Each line from the opening of the records that follow to the line with "namespace Sys2Proof.Machine" needs to be written out exactly. Add nothing.

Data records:

^^^^^^^^

-- ==== Sys2Proof/Machine/KeySchedule.lean ====
section
/-! DEFINITION. Component (2), the key schedule expander (41_key_schedule.md), and the commands SETKEY_ENC (R160) and SETKEY_DEC
(R165). -/

namespace Sys2Proof.Machine

/-- The forward S-box of each byte of a word, lane by lane. -/
def subWord (fsb : ByteTable) (w : Word) : Word :=
  wordOf (tableAt fsb (byteLane w 0)) (tableAt fsb (byteLane w 1)) (tableAt fsb (byteLane w 2)) (tableAt fsb (byteLane w 3))

/-- `word(FSB[byte(w,1)], FSB[byte(w,2)], FSB[byte(w,3)], FSB[byte(w,0)])`: word rotate, ROTR8, and substitution (R162). -/
def subRotWord (fsb : ByteTable) (w : Word) : Word :=
  wordOf (tableAt fsb (byteLane w 1)) (tableAt fsb (byteLane w 2)) (tableAt fsb (byteLane w 3)) (tableAt fsb (byteLane w 0))

/-- RCON[n]; no rule reads at or above 10 (R124, R162). -/
def rconAt (t : TableSet) (n : Nat) : Word := t.rcon[n]?.getD 0

/-- The schedule head: `RK[i] = word(K[4i], K[4i+1], K[4i+2], K[4i+3])` for i < Nk, over an empty schedule (R162). -/
def scheduleHead (key : Vector Word 8) (nk : Nat) : Schedule :=
  (List.range nk).foldl
    (fun rk i =>
      schedulePut rk i (wordOf (keyByte key (4 * i)) (keyByte key (4 * i + 1)) (keyByte key (4 * i + 2)) (keyByte key (4 * i + 3))))
    zeroSchedule

/-- Word j ≥ 1 of repetition n: XOR-chaining, and in the 256-bit variant the pure substitution at the midpoint (R162). -/
def expandWord (t : TableSet) (nk base : Nat) (rk : Schedule) (j : Nat) : Schedule :=
  if nk = 8 ∧ j = 4 then
    schedulePut rk (base + 12) (scheduleAt rk (base + 4) ^^^ subWord t.fsb (scheduleAt rk (base + 11)))
  else
    schedulePut rk (base + nk + j) (scheduleAt rk (base + j) ^^^ scheduleAt rk (base + nk + j - 1))

/-- Repetition n of the expansion (R162). -/
def expandRepetition (t : TableSet) (nk : Nat) (rk : Schedule) (n : Nat) : Schedule :=
  let base := nk * n
  let w := scheduleAt rk (base + nk - 1)
  let rk' := schedulePut rk (base + nk) (scheduleAt rk base ^^^ rconAt t n ^^^ subRotWord t.fsb w)
  (List.range' 1 (nk - 1)).foldl (expandWord t nk base) rk'

/-- `expand_enc(K, Nk, NIT)` (R162), with K the key bytes of the KEY registers (R39). -/
def expandEnc (t : TableSet) (key : Vector Word 8) (kp : KeyParams) : Schedule :=
  (List.range kp.nit).foldl (expandRepetition t kp.nk) (scheduleHead key kp.nk)

/-- Entry b of the T-table RT[k] (R46). -/
def rtAt (t : TableSet) (k : Fin 4) (b : Byte) : Word := tableAt t.rt[k.val] b

/-- Entry b of the T-table FT[k] (R46). -/
def ftAt (t : TableSet) (k : Fin 4) (b : Byte) : Word := tableAt t.ft[k.val] b

/-- The inverse round transform of an inner schedule word: RT[k] of the forward S-box of lane k (R166, 90_conflicts.md C2). -/
def inverseRoundWord (t : TableSet) (w : Word) : Word :=
  rtAt t 0 (tableAt t.fsb (byteLane w 0)) ^^^ rtAt t 1 (tableAt t.fsb (byteLane w 1)) ^^^
    rtAt t 2 (tableAt t.fsb (byteLane w 2)) ^^^ rtAt t 3 (tableAt t.fsb (byteLane w 3))

/-- Word i of the decryption schedule of E: word i mod 4 of group NR - i div 4 of E, plain in the first and the last group,
transformed in the inner ones; 0 above group NR (R166). -/
def decWord (t : TableSet) (e : Schedule) (nr i : Nat) : Word :=
  let g := i / 4
  let w := scheduleAt e (4 * (nr - g) + i % 4)
  if g = 0 then w
  else if g < nr then inverseRoundWord t w
  else if g = nr then w
  else 0

/-- `expand_dec(E, NR)` (R166). -/
def expandDec (t : TableSet) (e : Schedule) (nr : Nat) : Schedule := Vector.ofFn fun i : Fin 64 => decWord t e nr i.val

/-- The operand checks of SETKEY_ENC and SETKEY_DEC: KEYBITS first, then the context must be empty (R160, R165, R278). -/
def State.withKeyParams (s : State) (c : CtxIdx) (k : KeyParams → State) : State :=
  match keyParams s.keybits with
  | none => s.raise .invalidKeyLength
  | some kp => if (s.ctxAt c).nr ≠ .empty then s.raise .undefinedUse else k kp

/-- SETKEY_ENC's effect after its checks (R160): the tables are ensured, then RK and NR are written. -/
def State.keyEncrypt (s : State) (c : CtxIdx) (kp : KeyParams) : State :=
  let s := s.ensureTables
  (s.setCtx c { nr := kp.nr, rk := expandEnc s.tables s.key kp }).complete .ok

/-- SETKEY_DEC's effect after its checks (R165): TMPK holds the encryption schedule while the decryption schedule is derived, and
is wiped before the command completes (R167). -/
def State.keyDecrypt (s : State) (c : CtxIdx) (kp : KeyParams) : State :=
  let s := s.ensureTables
  let s := { s with tmpk := expandEnc s.tables s.key kp }
  let s := s.setCtx c { nr := kp.nr, rk := expandDec s.tables s.tmpk kp.nr.toNat }
  { s with tmpk := zeroSchedule }.complete .ok

/-- SETKEY_ENC c (R160). -/
def execSetkeyEnc (c : CtxIdx) (s : State) : Host.Outcome State Fault Refusal :=
  .next (s.withContext c fun s => s.withKeyParams c (s.keyEncrypt c))

/-- SETKEY_DEC c (R165). -/
def execSetkeyDec (c : CtxIdx) (s : State) : Host.Outcome State Fault Refusal :=
  .next (s.withContext c fun s => s.withKeyParams c (s.keyDecrypt c))

end Sys2Proof.Machine
end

^^^^^^^^

**Task solution:**
-- ==== Sys2Proof/Machine/KeySchedule.lean ====
section
/-! DEFINITION. Component (2), the key schedule expander (41_key_schedule.md), and the commands SETKEY_ENC (R160) and SETKEY_DEC
(R165). -/

namespace Sys2Proof.Machine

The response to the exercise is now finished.